(Records contained in a dataset)

^^^^^^^^

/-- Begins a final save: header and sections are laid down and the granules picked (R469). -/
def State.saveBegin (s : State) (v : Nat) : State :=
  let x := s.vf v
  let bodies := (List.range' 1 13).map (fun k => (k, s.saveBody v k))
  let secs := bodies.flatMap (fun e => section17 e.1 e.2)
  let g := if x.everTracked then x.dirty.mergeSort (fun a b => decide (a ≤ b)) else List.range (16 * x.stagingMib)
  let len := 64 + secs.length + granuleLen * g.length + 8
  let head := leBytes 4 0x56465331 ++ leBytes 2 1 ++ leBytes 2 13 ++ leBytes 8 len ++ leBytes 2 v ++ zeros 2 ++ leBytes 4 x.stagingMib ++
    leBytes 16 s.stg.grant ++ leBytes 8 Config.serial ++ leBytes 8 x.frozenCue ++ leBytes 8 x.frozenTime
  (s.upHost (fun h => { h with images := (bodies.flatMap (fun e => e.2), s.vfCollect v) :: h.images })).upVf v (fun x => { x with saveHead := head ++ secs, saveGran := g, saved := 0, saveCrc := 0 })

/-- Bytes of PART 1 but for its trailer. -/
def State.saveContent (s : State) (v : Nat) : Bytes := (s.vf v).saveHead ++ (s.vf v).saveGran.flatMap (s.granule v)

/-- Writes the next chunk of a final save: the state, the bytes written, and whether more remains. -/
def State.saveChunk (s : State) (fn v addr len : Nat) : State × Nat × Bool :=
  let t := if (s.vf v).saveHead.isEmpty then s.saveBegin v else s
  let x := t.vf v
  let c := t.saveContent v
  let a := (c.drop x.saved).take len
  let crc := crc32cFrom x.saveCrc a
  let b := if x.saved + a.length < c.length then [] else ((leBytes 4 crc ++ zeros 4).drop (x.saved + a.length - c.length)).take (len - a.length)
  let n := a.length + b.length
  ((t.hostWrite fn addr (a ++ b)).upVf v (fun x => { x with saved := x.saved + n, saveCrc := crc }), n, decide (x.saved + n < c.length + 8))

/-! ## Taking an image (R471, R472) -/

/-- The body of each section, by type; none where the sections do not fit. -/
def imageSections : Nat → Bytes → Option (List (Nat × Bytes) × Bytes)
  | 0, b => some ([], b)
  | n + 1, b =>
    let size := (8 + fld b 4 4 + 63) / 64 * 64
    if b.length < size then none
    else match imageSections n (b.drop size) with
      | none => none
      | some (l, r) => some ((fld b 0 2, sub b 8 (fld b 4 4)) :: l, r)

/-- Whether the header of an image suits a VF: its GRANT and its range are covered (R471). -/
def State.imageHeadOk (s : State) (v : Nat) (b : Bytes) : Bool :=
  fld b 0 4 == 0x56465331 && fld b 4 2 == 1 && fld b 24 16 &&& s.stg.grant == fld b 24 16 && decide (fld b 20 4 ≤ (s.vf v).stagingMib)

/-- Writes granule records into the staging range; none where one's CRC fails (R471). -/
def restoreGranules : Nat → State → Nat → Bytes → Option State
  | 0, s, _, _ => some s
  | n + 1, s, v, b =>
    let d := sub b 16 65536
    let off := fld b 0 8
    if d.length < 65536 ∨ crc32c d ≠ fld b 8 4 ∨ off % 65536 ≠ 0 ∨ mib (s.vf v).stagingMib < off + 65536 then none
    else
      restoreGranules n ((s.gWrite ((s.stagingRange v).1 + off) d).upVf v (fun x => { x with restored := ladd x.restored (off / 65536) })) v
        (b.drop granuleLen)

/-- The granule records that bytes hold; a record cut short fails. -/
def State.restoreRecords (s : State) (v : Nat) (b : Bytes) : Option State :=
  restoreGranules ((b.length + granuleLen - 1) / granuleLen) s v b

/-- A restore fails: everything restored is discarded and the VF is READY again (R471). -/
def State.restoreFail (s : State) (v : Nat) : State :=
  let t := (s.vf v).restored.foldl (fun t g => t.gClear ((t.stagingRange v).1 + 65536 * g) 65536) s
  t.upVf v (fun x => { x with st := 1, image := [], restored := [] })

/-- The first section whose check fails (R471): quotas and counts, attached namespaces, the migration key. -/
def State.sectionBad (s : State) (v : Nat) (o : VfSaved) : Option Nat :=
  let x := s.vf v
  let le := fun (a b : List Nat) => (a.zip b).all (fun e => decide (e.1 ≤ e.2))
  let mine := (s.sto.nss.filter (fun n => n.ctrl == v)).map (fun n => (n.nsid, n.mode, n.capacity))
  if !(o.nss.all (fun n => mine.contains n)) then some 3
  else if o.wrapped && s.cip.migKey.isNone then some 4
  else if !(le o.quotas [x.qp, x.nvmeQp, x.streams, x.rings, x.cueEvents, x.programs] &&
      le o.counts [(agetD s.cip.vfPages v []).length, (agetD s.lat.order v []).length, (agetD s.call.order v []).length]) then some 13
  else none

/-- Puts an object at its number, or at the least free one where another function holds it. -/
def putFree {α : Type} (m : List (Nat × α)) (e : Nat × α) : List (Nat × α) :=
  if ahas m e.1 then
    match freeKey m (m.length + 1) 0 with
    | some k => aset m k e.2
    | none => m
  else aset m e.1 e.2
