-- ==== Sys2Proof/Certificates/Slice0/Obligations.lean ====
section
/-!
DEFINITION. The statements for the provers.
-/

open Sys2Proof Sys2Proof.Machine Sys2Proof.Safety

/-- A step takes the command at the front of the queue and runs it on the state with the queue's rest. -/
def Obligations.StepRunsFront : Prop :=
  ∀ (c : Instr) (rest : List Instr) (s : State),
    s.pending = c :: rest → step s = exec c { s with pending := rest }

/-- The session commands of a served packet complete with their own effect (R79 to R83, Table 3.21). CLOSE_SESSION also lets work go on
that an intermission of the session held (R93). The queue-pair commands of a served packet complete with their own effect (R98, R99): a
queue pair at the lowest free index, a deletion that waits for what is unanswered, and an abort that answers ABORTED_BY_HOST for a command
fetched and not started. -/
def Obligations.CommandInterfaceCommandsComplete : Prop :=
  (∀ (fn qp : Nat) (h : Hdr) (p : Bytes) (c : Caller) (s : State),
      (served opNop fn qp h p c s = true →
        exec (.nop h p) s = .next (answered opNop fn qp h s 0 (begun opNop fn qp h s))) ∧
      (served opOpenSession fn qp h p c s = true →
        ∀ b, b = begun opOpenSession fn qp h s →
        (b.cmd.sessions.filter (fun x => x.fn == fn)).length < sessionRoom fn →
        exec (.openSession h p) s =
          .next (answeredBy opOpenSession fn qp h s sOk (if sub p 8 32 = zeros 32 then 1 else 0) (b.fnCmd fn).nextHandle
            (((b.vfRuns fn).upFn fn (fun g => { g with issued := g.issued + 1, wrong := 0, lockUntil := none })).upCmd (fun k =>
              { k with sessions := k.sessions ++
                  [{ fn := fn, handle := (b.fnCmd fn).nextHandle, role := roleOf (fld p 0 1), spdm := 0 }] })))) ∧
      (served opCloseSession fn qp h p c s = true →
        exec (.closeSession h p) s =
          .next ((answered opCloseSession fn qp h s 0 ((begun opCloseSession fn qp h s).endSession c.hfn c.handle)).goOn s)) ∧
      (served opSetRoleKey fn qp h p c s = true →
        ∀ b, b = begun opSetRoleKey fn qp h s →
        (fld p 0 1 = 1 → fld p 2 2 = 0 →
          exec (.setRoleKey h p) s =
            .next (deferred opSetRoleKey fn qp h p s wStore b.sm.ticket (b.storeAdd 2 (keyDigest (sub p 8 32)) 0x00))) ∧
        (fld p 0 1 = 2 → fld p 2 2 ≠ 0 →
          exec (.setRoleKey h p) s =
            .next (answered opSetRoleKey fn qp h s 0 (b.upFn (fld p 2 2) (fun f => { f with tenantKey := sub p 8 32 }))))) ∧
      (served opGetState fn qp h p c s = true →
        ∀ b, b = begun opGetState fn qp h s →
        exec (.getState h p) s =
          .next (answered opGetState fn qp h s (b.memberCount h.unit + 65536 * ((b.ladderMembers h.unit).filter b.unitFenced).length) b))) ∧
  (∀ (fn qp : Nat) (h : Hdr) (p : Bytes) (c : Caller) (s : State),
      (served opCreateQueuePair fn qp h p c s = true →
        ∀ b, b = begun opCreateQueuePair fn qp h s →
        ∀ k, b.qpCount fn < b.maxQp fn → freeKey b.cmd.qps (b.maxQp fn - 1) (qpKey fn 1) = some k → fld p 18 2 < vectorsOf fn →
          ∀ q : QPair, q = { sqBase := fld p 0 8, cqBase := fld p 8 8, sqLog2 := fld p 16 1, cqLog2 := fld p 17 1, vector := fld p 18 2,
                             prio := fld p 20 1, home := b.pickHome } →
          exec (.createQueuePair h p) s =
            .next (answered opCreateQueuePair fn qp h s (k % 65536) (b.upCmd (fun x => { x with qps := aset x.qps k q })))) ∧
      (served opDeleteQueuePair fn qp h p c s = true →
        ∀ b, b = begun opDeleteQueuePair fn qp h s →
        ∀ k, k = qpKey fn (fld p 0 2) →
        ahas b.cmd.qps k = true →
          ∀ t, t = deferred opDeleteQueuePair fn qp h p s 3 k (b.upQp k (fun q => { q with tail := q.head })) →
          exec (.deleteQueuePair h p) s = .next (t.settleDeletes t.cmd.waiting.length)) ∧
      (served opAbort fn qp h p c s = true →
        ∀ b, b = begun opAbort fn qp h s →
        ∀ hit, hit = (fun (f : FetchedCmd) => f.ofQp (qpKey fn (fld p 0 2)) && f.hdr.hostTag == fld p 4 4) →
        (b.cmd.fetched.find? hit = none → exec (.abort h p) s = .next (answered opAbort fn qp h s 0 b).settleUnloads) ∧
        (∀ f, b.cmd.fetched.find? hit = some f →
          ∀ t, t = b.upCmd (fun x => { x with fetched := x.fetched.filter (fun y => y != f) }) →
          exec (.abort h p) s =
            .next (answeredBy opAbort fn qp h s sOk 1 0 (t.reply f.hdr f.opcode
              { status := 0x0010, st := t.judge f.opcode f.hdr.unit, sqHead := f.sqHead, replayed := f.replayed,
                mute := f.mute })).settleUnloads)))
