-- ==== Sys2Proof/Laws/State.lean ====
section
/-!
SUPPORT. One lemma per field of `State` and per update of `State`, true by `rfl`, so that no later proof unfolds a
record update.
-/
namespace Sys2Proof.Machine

^^^^^^^^

**EXERCISE**
Show the lines above that include "imageSections".

**RESPONSE BOX**
def imageSections : Nat → Bytes → Option (List (Nat × Bytes) × Bytes)
    else match imageSections n (b.drop size) with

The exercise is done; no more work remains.